The documentation also mentions gluster storage managed by Kubernetes and I assume this is the recommended way.
So for me, it looks like using an external Gluster Storage server is not recommended, but possible if we don't use quota. Otherwise it seems unstable.
The Kadalu documentation also mentions the Kadalu Storage project without Kubernetes. I assume it could be used instead of glusterd, but then why not configure it directly in Kubernetes? At least when it is an option, when we have access to the nodes and can add disks to the Kubernetes cluster nodes.
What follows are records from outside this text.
/-! ### `State.mwr` -/

@[simp] theorem State.mwr_regs (s : State) (a : Nat) (bs : List Byte) : (s.mwr a bs).regs = s.regs := rfl
@[simp] theorem State.mwr_latches (s : State) (a : Nat) (bs : List Byte) : (s.mwr a bs).latches = s.latches := rfl
@[simp] theorem State.mwr_lows (s : State) (a : Nat) (bs : List Byte) : (s.mwr a bs).lows = s.lows := rfl
@[simp] theorem State.mwr_now (s : State) (a : Nat) (bs : List Byte) : (s.mwr a bs).now = s.now := rfl
@[simp] theorem State.mwr_power (s : State) (a : Nat) (bs : List Byte) : (s.mwr a bs).power = s.power := rfl
@[simp] theorem State.mwr_energy (s : State) (a : Nat) (bs : List Byte) : (s.mwr a bs).energy = s.energy := rfl
@[simp] theorem State.mwr_ports (s : State) (a : Nat) (bs : List Byte) : (s.mwr a bs).ports = s.ports := rfl
@[simp] theorem State.mwr_stations (s : State) (a : Nat) (bs : List Byte) : (s.mwr a bs).stations = s.stations := rfl
@[simp] theorem State.mwr_xbr (s : State) (a : Nat) (bs : List Byte) : (s.mwr a bs).xbr = s.xbr := rfl
@[simp] theorem State.mwr_seq (s : State) (a : Nat) (bs : List Byte) : (s.mwr a bs).seq = s.seq := rfl
@[simp] theorem State.mwr_coop (s : State) (a : Nat) (bs : List Byte) : (s.mwr a bs).coop = s.coop := rfl
@[simp] theorem State.mwr_poolDrain (s : State) (a : Nat) (bs : List Byte) : (s.mwr a bs).poolDrain = s.poolDrain := rfl
@[simp] theorem State.mwr_routes (s : State) (a : Nat) (bs : List Byte) : (s.mwr a bs).routes = s.routes := rfl
@[simp] theorem State.mwr_routeBad (s : State) (a : Nat) (bs : List Byte) : (s.mwr a bs).routeBad = s.routeBad := rfl
@[simp] theorem State.mwr_groups (s : State) (a : Nat) (bs : List Byte) : (s.mwr a bs).groups = s.groups := rfl
@[simp] theorem State.mwr_ftm (s : State) (a : Nat) (bs : List Byte) : (s.mwr a bs).ftm = s.ftm := rfl
@[simp] theorem State.mwr_hk (s : State) (a : Nat) (bs : List Byte) : (s.mwr a bs).hk = s.hk := rfl
@[simp] theorem State.mwr_hkStore (s : State) (a : Nat) (bs : List Byte) : (s.mwr a bs).hkStore = s.hkStore := rfl
@[simp] theorem State.mwr_ucs (s : State) (a : Nat) (bs : List Byte) : (s.mwr a bs).ucs = s.ucs := rfl
@[simp] theorem State.mwr_varve (s : State) (a : Nat) (bs : List Byte) : (s.mwr a bs).varve = s.varve := rfl
@[simp] theorem State.mwr_hif (s : State) (a : Nat) (bs : List Byte) : (s.mwr a bs).hif = s.hif := rfl
@[simp] theorem State.mwr_irq (s : State) (a : Nat) (bs : List Byte) : (s.mwr a bs).irq = s.irq := rfl
@[simp] theorem State.mwr_hbm (s : State) (a : Nat) (bs : List Byte) : (s.mwr a bs).hbm = s.hbm := rfl
@[simp] theorem State.mwr_tally (s : State) (a : Nat) (bs : List Byte) : (s.mwr a bs).tally = s.tally := rfl
@[simp] theorem State.mwr_tinker (s : State) (a : Nat) (bs : List Byte) : (s.mwr a bs).tinker = s.tinker := rfl
@[simp] theorem State.mwr_mate (s : State) (a : Nat) (bs : List Byte) : (s.mwr a bs).mate = s.mate := rfl
@[simp] theorem State.mwr_boot (s : State) (a : Nat) (bs : List Byte) : (s.mwr a bs).boot = s.boot := rfl
@[simp] theorem State.mwr_jtag (s : State) (a : Nat) (bs : List Byte) : (s.mwr a bs).jtag = s.jtag := rfl
@[simp] theorem State.mwr_out (s : State) (a : Nat) (bs : List Byte) : (s.mwr a bs).out = s.out := rfl
@[simp] theorem State.mwr_fresh (s : State) (a : Nat) (bs : List Byte) : (s.mwr a bs).fresh = s.fresh := rfl
@[simp] theorem State.mwr_pending (s : State) (a : Nat) (bs : List Byte) : (s.mwr a bs).pending = s.pending := rfl

/-! ### `State.modStn` -/

@[simp] theorem State.modStn_regs (s : State) (st : Nat) (f : Stn → Stn) : (s.modStn st f).regs = s.regs := rfl
@[simp] theorem State.modStn_latches (s : State) (st : Nat) (f : Stn → Stn) : (s.modStn st f).latches = s.latches := rfl
@[simp] theorem State.modStn_lows (s : State) (st : Nat) (f : Stn → Stn) : (s.modStn st f).lows = s.lows := rfl
@[simp] theorem State.modStn_now (s : State) (st : Nat) (f : Stn → Stn) : (s.modStn st f).now = s.now := rfl
@[simp] theorem State.modStn_power (s : State) (st : Nat) (f : Stn → Stn) : (s.modStn st f).power = s.power := rfl
@[simp] theorem State.modStn_energy (s : State) (st : Nat) (f : Stn → Stn) : (s.modStn st f).energy = s.energy := rfl
@[simp] theorem State.modStn_ports (s : State) (st : Nat) (f : Stn → Stn) : (s.modStn st f).ports = s.ports := rfl
@[simp] theorem State.modStn_xbr (s : State) (st : Nat) (f : Stn → Stn) : (s.modStn st f).xbr = s.xbr := rfl
@[simp] theorem State.modStn_seq (s : State) (st : Nat) (f : Stn → Stn) : (s.modStn st f).seq = s.seq := rfl
@[simp] theorem State.modStn_coop (s : State) (st : Nat) (f : Stn → Stn) : (s.modStn st f).coop = s.coop := rfl
@[simp] theorem State.modStn_poolDrain (s : State) (st : Nat) (f : Stn → Stn) : (s.modStn st f).poolDrain = s.poolDrain := rfl
@[simp] theorem State.modStn_routes (s : State) (st : Nat) (f : Stn → Stn) : (s.modStn st f).routes = s.routes := rfl
@[simp] theorem State.modStn_routeBad (s : State) (st : Nat) (f : Stn → Stn) : (s.modStn st f).routeBad = s.routeBad := rfl
@[simp] theorem State.modStn_groups (s : State) (st : Nat) (f : Stn → Stn) : (s.modStn st f).groups = s.groups := rfl
@[simp] theorem State.modStn_ftm (s : State) (st : Nat) (f : Stn → Stn) : (s.modStn st f).ftm = s.ftm := rfl
@[simp] theorem State.modStn_hk (s : State) (st : Nat) (f : Stn → Stn) : (s.modStn st f).hk = s.hk := rfl
@[simp] theorem State.modStn_hkStore (s : State) (st : Nat) (f : Stn → Stn) : (s.modStn st f).hkStore = s.hkStore := rfl
@[simp] theorem State.modStn_ucs (s : State) (st : Nat) (f : Stn → Stn) : (s.modStn st f).ucs = s.ucs := rfl
@[simp] theorem State.modStn_varve (s : State) (st : Nat) (f : Stn → Stn) : (s.modStn st f).varve = s.varve := rfl
@[simp] theorem State.modStn_hif (s : State) (st : Nat) (f : Stn → Stn) : (s.modStn st f).hif = s.hif := rfl
@[simp] theorem State.modStn_irq (s : State) (st : Nat) (f : Stn → Stn) : (s.modStn st f).irq = s.irq := rfl
@[simp] theorem State.modStn_mem (s : State) (st : Nat) (f : Stn → Stn) : (s.modStn st f).mem = s.mem := rfl
@[simp] theorem State.modStn_hbm (s : State) (st : Nat) (f : Stn → Stn) : (s.modStn st f).hbm = s.hbm := rfl
@[simp] theorem State.modStn_tally (s : State) (st : Nat) (f : Stn → Stn) : (s.modStn st f).tally = s.tally := rfl
@[simp] theorem State.modStn_tinker (s : State) (st : Nat) (f : Stn → Stn) : (s.modStn st f).tinker = s.tinker := rfl
@[simp] theorem State.modStn_mate (s : State) (st : Nat) (f : Stn → Stn) : (s.modStn st f).mate = s.mate := rfl
@[simp] theorem State.modStn_boot (s : State) (st : Nat) (f : Stn → Stn) : (s.modStn st f).boot = s.boot := rfl
@[simp] theorem State.modStn_jtag (s : State) (st : Nat) (f : Stn → Stn) : (s.modStn st f).jtag = s.jtag := rfl
@[simp] theorem State.modStn_out (s : State) (st : Nat) (f : Stn → Stn) : (s.modStn st f).out = s.out := rfl
@[simp] theorem State.modStn_fresh (s : State) (st : Nat) (f : Stn → Stn) : (s.modStn st f).fresh = s.fresh := rfl
@[simp] theorem State.modStn_pending (s : State) (st : Nat) (f : Stn → Stn) : (s.modStn st f).pending = s.pending := rfl

/-! ### `State.modPort` -/

@[simp] theorem State.modPort_regs (s : State) (p : Nat) (f : PortSt → PortSt) : (s.modPort p f).regs = s.regs := rfl
@[simp] theorem State.modPort_latches (s : State) (p : Nat) (f : PortSt → PortSt) : (s.modPort p f).latches = s.latches := rfl
@[simp] theorem State.modPort_lows (s : State) (p : Nat) (f : PortSt → PortSt) : (s.modPort p f).lows = s.lows := rfl
@[simp] theorem State.modPort_now (s : State) (p : Nat) (f : PortSt → PortSt) : (s.modPort p f).now = s.now := rfl
@[simp] theorem State.modPort_power (s : State) (p : Nat) (f : PortSt → PortSt) : (s.modPort p f).power = s.power := rfl
@[simp] theorem State.modPort_energy (s : State) (p : Nat) (f : PortSt → PortSt) : (s.modPort p f).energy = s.energy := rfl
@[simp] theorem State.modPort_stations (s : State) (p : Nat) (f : PortSt → PortSt) : (s.modPort p f).stations = s.stations := rfl
@[simp] theorem State.modPort_xbr (s : State) (p : Nat) (f : PortSt → PortSt) : (s.modPort p f).xbr = s.xbr := rfl
@[simp] theorem State.modPort_seq (s : State) (p : Nat) (f : PortSt → PortSt) : (s.modPort p f).seq = s.seq := rfl
@[simp] theorem State.modPort_coop (s : State) (p : Nat) (f : PortSt → PortSt) : (s.modPort p f).coop = s.coop := rfl
@[simp] theorem State.modPort_poolDrain (s : State) (p : Nat) (f : PortSt → PortSt) : (s.modPort p f).poolDrain = s.poolDrain := rfl
@[simp] theorem State.modPort_routes (s : State) (p : Nat) (f : PortSt → PortSt) : (s.modPort p f).routes = s.routes := rfl
@[simp] theorem State.modPort_routeBad (s : State) (p : Nat) (f : PortSt → PortSt) : (s.modPort p f).routeBad = s.routeBad := rfl
@[simp] theorem State.modPort_groups (s : State) (p : Nat) (f : PortSt → PortSt) : (s.modPort p f).groups = s.groups := rfl
@[simp] theorem State.modPort_ftm (s : State) (p : Nat) (f : PortSt → PortSt) : (s.modPort p f).ftm = s.ftm := rfl
@[simp] theorem State.modPort_hk (s : State) (p : Nat) (f : PortSt → PortSt) : (s.modPort p f).hk = s.hk := rfl
@[simp] theorem State.modPort_hkStore (s : State) (p : Nat) (f : PortSt → PortSt) : (s.modPort p f).hkStore = s.hkStore := rfl
@[simp] theorem State.modPort_ucs (s : State) (p : Nat) (f : PortSt → PortSt) : (s.modPort p f).ucs = s.ucs := rfl
@[simp] theorem State.modPort_varve (s : State) (p : Nat) (f : PortSt → PortSt) : (s.modPort p f).varve = s.varve := rfl
@[simp] theorem State.modPort_hif (s : State) (p : Nat) (f : PortSt → PortSt) : (s.modPort p f).hif = s.hif := rfl
@[simp] theorem State.modPort_irq (s : State) (p : Nat) (f : PortSt → PortSt) : (s.modPort p f).irq = s.irq := rfl
@[simp] theorem State.modPort_mem (s : State) (p : Nat) (f : PortSt → PortSt) : (s.modPort p f).mem = s.mem := rfl
@[simp] theorem State.modPort_hbm (s : State) (p : Nat) (f : PortSt → PortSt) : (s.modPort p f).hbm = s.hbm := rfl
@[simp] theorem State.modPort_tally (s : State) (p : Nat) (f : PortSt → PortSt) : (s.modPort p f).tally = s.tally := rfl
@[simp] theorem State.modPort_tinker (s : State) (p : Nat) (f : PortSt → PortSt) : (s.modPort p f).tinker = s.tinker := rfl
@[simp] theorem State.modPort_mate (s : State) (p : Nat) (f : PortSt → PortSt) : (s.modPort p f).mate = s.mate := rfl
@[simp] theorem State.modPort_boot (s : State) (p : Nat) (f : PortSt → PortSt) : (s.modPort p f).boot = s.boot := rfl
@[simp] theorem State.modPort_jtag (s : State) (p : Nat) (f : PortSt → PortSt) : (s.modPort p f).jtag = s.jtag := rfl
@[simp] theorem State.modPort_out (s : State) (p : Nat) (f : PortSt → PortSt) : (s.modPort p f).out = s.out := rfl
@[simp] theorem State.modPort_fresh (s : State) (p : Nat) (f : PortSt → PortSt) : (s.modPort p f).fresh = s.fresh := rfl
@[simp] theorem State.modPort_pending (s : State) (p : Nat) (f : PortSt → PortSt) : (s.modPort p f).pending = s.pending := rfl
So this was what I think I understood, but it would be great if someone from GlusterFS could confirm.
Hi rimelek, I am also experiencing the same issue when using Kadalu with an external 3-node gluster with quotas enabled. However, if I use 2 nodes instead of 3, still with quotas enabled, I have no issues. Have you had a chance to learn anything more since you last wrote? I would be grateful if you could provide me with any additional information!
@GitHubRik Unfortunately, I have no more information that can help you fix this. We used Kadalu with for Glusterfs for a short time after the issue, but eventually, the whole Gluster cluster crashed and we could only restore data from backup and switch to Longhorn which we wanted to use anyway. Since then, I did not have time to work on the correct Glusterfs configuration, since we didn't really need it.
Hopefully someone will reply here as well, but until then, I guess you could try to contact the Gluster community https://www.gluster.org/community/
Hi rimelek, in the meantime, thank you very much for your reply. I'll try to evaluate some alternatives. Our prerogative is to use external storage for the Kubernetes cluster, but we don't want to choose Ceph. Kadalu with external Gluster seemed to be an optimal solution, but unfortunately the community has not been able to implement a stable solution with quotas enabled in order to achieve dynamic provisioning. If you have any suggestions, they would be greatly appreciated. Thank you.